------ GIVEN DATA

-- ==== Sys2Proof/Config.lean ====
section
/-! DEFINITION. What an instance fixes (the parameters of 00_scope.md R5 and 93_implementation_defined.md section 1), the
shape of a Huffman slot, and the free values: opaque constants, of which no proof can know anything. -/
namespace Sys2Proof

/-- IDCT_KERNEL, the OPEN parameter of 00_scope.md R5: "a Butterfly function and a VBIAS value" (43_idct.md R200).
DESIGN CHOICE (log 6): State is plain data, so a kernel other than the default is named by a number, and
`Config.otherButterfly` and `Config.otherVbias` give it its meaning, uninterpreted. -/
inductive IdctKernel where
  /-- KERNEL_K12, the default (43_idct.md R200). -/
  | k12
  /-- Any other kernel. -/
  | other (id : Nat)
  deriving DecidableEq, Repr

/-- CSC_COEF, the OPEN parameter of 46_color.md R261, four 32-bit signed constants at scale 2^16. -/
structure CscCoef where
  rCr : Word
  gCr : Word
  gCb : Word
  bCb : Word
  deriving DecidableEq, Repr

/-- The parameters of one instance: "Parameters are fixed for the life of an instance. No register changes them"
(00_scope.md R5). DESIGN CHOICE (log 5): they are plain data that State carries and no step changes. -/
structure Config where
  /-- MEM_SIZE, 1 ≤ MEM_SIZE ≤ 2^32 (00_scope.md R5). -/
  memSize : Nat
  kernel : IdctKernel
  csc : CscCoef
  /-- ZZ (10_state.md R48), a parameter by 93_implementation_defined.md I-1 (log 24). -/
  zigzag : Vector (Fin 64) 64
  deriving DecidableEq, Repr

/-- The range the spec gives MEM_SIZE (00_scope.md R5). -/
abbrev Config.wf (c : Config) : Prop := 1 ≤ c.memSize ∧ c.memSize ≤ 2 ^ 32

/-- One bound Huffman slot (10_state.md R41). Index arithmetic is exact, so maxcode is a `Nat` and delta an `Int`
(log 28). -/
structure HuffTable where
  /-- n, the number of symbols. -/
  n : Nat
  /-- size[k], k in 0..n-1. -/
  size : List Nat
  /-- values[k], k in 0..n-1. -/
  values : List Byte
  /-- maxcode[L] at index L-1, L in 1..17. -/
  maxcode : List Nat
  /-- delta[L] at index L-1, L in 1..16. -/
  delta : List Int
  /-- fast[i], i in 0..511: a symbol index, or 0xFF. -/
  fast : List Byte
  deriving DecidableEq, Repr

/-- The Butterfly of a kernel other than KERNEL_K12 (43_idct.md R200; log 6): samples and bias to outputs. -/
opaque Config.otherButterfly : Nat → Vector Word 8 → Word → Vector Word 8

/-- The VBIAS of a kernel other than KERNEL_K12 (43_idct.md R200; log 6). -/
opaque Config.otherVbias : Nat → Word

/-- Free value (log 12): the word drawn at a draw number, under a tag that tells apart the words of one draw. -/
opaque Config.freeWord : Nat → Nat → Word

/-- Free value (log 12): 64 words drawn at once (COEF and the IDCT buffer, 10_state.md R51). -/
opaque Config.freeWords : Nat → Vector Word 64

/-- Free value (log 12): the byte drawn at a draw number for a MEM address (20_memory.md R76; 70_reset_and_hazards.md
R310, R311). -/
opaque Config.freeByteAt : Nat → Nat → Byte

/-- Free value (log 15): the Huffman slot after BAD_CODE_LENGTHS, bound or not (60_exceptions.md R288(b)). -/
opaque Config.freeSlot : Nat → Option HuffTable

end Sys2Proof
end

------------
------ GIVEN DATA

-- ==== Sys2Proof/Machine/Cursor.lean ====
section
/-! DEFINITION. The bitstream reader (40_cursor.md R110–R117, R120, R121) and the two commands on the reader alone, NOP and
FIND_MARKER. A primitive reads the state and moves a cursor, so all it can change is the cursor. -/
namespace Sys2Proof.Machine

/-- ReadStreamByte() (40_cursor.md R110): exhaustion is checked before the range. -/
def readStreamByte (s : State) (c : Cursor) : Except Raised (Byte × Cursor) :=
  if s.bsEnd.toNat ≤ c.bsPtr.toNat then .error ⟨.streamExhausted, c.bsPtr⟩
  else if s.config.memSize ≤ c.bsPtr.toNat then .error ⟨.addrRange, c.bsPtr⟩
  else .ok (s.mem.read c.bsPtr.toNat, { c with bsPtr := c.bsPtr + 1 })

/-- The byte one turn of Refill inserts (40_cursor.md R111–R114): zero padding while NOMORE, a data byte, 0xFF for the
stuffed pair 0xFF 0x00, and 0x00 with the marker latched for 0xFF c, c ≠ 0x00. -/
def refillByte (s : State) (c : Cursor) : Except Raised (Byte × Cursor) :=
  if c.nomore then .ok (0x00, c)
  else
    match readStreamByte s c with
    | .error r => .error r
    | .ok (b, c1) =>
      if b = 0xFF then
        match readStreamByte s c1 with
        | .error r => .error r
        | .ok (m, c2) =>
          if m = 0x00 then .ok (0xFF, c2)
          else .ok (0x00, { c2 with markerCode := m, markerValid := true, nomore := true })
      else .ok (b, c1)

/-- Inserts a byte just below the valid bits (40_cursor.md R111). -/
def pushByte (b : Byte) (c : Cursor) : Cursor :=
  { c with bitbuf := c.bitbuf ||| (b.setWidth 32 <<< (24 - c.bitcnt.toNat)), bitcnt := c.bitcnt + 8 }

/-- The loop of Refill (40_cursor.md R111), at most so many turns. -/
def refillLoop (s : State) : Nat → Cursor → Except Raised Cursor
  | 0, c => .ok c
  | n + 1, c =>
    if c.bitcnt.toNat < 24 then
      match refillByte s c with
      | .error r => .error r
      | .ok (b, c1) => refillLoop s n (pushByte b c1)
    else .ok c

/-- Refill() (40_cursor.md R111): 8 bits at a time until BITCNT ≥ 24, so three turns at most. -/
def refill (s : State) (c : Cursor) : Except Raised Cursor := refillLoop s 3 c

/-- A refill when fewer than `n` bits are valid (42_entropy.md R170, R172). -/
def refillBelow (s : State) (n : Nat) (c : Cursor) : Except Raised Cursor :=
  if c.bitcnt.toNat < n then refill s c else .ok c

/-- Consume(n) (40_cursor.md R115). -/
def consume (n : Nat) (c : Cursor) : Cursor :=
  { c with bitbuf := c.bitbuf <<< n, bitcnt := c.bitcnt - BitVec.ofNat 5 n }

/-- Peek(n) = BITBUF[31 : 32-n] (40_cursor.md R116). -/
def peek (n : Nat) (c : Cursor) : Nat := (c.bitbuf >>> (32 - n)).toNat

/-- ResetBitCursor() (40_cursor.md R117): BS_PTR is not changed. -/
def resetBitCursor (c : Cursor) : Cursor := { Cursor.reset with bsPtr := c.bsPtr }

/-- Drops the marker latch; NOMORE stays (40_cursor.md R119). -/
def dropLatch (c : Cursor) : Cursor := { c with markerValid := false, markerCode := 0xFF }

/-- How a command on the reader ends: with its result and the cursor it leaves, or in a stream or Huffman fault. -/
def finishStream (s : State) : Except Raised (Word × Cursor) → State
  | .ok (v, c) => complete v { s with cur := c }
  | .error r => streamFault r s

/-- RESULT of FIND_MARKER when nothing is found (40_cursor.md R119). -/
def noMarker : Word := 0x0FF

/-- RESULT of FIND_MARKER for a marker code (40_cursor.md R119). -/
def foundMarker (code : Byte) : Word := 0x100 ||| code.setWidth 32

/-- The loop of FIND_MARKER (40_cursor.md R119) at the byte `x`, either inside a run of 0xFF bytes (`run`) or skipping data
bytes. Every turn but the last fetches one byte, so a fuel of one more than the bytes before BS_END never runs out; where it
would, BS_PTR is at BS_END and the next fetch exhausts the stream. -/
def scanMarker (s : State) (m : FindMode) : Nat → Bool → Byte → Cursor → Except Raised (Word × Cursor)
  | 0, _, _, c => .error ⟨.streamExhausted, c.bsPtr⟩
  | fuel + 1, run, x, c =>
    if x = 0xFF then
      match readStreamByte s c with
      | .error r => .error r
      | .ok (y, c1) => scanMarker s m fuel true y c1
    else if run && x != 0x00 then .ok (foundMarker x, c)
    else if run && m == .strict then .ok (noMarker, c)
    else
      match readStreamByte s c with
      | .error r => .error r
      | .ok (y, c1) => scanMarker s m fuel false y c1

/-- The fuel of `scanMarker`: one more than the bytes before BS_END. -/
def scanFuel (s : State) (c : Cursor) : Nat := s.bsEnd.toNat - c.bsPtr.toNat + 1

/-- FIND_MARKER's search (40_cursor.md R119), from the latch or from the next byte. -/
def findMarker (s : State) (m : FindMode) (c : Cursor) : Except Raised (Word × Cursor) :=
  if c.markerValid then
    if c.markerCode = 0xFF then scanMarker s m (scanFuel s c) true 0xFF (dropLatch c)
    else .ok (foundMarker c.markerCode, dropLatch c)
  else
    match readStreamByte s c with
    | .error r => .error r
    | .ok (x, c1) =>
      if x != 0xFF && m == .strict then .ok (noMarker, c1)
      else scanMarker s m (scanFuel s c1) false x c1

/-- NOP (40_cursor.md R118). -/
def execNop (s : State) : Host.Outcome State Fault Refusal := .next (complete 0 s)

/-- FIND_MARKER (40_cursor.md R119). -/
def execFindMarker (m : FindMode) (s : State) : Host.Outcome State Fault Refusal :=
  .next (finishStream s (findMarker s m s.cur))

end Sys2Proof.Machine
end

------------
------ GIVEN DATA

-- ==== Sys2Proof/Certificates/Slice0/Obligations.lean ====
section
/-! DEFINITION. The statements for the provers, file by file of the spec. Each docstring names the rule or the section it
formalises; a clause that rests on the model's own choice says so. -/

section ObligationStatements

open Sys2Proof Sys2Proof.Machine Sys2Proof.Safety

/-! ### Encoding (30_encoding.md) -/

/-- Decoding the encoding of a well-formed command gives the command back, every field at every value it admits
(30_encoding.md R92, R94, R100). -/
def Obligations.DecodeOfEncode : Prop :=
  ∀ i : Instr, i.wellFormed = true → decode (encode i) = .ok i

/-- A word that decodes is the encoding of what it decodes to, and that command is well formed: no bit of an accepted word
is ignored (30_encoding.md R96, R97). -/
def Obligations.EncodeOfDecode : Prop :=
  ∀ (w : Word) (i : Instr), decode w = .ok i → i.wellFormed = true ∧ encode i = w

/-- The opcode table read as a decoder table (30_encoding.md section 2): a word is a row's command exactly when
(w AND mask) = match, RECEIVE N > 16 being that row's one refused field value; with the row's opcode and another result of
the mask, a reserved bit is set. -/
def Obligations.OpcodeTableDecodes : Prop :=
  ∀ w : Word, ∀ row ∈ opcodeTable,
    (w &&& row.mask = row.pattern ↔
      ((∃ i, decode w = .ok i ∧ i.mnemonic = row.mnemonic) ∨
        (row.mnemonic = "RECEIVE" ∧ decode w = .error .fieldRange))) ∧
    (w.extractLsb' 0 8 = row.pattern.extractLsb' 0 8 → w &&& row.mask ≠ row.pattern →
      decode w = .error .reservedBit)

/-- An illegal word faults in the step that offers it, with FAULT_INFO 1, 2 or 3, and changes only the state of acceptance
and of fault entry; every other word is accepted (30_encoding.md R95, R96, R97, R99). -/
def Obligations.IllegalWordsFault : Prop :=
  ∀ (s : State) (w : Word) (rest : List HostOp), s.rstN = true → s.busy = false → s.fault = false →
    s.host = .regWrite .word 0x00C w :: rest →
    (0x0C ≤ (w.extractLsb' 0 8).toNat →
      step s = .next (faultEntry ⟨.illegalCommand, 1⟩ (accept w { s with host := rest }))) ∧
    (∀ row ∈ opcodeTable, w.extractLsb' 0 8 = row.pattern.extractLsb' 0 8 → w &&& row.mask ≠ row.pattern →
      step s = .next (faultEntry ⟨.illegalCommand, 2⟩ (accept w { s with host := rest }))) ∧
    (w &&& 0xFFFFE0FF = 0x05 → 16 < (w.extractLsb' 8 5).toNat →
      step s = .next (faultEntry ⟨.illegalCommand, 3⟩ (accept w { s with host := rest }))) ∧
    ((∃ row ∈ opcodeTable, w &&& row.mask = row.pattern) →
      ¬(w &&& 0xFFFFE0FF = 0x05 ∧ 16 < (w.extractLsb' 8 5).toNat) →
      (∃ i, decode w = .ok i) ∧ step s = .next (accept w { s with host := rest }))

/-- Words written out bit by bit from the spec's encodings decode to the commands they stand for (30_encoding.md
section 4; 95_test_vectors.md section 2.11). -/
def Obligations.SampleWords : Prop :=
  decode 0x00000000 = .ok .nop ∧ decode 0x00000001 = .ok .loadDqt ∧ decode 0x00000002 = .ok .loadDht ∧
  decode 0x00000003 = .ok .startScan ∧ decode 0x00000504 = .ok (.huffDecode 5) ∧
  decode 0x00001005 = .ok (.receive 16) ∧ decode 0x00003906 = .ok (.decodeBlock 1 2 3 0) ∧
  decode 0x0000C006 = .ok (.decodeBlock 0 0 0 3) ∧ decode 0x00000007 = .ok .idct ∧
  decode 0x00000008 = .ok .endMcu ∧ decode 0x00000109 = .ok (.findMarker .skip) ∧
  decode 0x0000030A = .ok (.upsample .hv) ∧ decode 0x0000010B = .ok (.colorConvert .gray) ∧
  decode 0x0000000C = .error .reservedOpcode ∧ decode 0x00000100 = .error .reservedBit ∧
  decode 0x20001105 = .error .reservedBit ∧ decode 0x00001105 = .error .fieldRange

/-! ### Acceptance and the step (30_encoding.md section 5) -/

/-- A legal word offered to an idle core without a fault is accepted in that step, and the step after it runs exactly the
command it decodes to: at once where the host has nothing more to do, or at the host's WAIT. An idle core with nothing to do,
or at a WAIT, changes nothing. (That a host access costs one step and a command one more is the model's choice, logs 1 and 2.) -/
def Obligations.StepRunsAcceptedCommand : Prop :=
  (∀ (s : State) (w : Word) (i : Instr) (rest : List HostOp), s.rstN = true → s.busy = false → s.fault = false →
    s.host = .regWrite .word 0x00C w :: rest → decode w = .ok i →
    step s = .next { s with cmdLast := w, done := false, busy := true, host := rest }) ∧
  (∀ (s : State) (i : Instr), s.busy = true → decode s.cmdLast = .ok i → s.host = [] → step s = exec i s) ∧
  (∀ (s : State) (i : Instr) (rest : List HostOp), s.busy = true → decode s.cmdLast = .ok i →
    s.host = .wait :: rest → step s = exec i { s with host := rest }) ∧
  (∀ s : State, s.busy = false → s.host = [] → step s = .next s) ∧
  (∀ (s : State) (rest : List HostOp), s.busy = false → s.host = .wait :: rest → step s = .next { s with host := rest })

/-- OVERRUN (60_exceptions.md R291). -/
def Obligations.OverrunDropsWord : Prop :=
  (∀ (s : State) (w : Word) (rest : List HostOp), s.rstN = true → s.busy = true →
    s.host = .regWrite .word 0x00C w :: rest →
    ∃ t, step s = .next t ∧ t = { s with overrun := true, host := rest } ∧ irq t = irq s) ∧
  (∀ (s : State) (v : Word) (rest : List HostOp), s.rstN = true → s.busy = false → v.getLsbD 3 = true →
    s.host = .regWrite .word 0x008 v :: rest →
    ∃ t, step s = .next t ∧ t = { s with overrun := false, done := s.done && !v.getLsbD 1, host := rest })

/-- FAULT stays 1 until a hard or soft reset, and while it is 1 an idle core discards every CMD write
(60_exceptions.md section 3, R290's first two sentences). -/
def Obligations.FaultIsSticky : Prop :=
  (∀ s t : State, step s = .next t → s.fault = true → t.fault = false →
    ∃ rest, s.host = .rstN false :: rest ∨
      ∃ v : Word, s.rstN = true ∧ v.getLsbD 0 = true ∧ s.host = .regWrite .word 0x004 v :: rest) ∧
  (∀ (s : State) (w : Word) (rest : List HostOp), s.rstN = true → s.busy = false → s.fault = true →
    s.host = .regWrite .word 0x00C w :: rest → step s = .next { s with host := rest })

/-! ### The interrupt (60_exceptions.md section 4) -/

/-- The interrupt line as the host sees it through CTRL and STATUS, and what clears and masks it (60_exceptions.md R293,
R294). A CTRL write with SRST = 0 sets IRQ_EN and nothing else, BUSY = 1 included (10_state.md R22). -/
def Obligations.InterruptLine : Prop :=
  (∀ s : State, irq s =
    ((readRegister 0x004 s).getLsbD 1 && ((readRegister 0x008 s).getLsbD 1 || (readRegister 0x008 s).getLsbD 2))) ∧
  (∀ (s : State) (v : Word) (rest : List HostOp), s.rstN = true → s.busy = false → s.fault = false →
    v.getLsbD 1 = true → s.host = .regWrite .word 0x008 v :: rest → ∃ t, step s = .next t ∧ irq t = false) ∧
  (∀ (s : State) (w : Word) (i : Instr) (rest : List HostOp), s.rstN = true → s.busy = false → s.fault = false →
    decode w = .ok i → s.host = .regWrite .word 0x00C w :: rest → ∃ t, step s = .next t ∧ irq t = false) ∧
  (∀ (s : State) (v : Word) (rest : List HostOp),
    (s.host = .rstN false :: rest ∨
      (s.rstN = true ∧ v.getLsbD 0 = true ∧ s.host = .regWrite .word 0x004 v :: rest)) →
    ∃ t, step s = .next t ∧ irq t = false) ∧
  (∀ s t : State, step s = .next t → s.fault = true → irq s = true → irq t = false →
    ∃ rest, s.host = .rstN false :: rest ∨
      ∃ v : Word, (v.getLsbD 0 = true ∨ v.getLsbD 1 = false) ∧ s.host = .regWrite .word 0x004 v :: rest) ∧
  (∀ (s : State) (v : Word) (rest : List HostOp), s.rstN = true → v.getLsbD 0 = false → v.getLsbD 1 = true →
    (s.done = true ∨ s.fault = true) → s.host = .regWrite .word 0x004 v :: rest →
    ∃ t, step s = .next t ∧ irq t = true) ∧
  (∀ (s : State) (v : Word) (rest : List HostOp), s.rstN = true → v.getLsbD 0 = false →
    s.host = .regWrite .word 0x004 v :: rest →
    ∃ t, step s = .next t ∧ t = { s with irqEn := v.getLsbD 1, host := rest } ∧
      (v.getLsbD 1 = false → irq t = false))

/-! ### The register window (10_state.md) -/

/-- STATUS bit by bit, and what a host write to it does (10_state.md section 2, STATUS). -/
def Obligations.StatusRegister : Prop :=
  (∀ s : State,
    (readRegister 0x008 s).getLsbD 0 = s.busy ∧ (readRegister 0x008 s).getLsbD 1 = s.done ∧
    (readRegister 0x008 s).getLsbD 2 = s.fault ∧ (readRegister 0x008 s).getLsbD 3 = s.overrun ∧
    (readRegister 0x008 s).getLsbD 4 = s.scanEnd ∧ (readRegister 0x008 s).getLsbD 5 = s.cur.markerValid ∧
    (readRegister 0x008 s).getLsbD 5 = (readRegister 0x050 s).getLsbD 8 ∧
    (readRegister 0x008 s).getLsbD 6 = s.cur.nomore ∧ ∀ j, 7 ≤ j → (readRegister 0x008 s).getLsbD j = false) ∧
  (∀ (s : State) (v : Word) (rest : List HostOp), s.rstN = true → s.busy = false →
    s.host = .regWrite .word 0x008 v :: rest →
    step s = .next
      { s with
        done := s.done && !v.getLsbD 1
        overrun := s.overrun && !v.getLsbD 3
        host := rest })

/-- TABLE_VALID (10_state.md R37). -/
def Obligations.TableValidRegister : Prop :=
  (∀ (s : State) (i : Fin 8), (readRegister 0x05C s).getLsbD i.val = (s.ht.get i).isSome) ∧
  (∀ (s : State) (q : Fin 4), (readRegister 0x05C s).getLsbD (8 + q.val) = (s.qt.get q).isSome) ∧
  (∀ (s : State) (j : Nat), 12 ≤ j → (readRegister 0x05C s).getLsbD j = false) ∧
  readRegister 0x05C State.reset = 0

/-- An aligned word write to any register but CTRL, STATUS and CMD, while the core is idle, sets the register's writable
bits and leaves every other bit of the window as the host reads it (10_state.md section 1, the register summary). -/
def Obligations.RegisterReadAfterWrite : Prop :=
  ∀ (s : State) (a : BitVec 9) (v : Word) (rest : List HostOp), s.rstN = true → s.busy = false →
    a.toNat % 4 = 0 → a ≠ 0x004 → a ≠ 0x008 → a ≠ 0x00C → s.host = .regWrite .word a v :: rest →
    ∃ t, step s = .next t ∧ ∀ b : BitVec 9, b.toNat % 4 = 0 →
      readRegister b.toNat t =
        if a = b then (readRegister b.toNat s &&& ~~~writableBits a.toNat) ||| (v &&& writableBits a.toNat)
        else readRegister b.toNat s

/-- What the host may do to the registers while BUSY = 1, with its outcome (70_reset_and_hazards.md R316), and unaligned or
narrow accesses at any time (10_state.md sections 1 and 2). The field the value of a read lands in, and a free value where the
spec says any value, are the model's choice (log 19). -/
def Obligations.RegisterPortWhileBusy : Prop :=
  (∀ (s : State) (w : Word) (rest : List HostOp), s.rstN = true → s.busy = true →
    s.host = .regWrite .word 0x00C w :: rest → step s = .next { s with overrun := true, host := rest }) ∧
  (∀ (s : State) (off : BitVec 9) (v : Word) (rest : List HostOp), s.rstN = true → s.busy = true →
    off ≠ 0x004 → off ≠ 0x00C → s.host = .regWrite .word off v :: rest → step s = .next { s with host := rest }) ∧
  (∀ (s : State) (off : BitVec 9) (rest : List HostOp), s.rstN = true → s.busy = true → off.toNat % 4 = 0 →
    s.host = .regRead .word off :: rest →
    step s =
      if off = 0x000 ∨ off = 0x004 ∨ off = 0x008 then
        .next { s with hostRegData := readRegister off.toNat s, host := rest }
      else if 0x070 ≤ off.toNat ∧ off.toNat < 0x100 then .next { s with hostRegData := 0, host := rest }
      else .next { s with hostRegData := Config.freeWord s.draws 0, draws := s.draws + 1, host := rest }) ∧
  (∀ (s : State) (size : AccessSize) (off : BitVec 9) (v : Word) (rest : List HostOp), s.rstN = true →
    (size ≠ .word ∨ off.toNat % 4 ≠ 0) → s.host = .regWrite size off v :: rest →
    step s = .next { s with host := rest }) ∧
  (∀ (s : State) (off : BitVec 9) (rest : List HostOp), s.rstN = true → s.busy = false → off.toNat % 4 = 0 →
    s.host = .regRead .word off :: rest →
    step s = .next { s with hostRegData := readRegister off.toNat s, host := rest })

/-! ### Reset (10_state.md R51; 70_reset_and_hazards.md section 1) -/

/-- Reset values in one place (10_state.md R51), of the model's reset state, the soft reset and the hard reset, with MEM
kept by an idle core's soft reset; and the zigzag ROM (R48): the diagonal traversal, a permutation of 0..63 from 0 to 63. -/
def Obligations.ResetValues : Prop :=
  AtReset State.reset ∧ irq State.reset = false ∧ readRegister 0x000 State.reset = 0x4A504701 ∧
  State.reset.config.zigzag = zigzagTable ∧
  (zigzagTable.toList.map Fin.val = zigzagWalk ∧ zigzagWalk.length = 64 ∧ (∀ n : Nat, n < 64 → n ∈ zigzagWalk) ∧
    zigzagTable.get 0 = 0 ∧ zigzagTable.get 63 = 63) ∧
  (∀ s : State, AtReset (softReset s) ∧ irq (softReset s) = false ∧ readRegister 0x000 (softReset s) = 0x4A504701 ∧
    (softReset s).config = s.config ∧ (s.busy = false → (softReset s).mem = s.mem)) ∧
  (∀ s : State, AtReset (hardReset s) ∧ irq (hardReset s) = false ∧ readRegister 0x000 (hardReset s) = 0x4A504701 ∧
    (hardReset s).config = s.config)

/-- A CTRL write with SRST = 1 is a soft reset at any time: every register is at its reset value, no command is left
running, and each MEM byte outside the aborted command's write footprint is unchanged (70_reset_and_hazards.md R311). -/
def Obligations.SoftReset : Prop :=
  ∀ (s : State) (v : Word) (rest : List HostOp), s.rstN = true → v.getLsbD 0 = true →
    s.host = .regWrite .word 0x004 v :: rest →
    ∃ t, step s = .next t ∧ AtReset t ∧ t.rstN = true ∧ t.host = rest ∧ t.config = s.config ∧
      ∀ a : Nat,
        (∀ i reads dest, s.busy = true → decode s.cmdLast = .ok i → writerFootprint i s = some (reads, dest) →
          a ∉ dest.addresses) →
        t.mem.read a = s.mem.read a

------------

- [ASSIGNED TASK]: Your answer should be the lines above, from the line containing "in 1..16. -/" up to and including the line containing "R310, R311). -/", reproduced exactly and with nothing else.

- [WRITTEN REPLY]:
  /-- delta[L] at index L-1, L in 1..16. -/
  delta : List Int
  /-- fast[i], i in 0..511: a symbol index, or 0xFF. -/
  fast : List Byte
  deriving DecidableEq, Repr

/-- The Butterfly of a kernel other than KERNEL_K12 (43_idct.md R200; log 6): samples and bias to outputs. -/
opaque Config.otherButterfly : Nat → Vector Word 8 → Word → Vector Word 8

/-- The VBIAS of a kernel other than KERNEL_K12 (43_idct.md R200; log 6). -/
opaque Config.otherVbias : Nat → Word

/-- Free value (log 12): the word drawn at a draw number, under a tag that tells apart the words of one draw. -/
opaque Config.freeWord : Nat → Nat → Word

/-- Free value (log 12): 64 words drawn at once (COEF and the IDCT buffer, 10_state.md R51). -/
opaque Config.freeWords : Nat → Vector Word 64

/-- Free value (log 12): the byte drawn at a draw number for a MEM address (20_memory.md R76; 70_reset_and_hazards.md
R310, R311). -/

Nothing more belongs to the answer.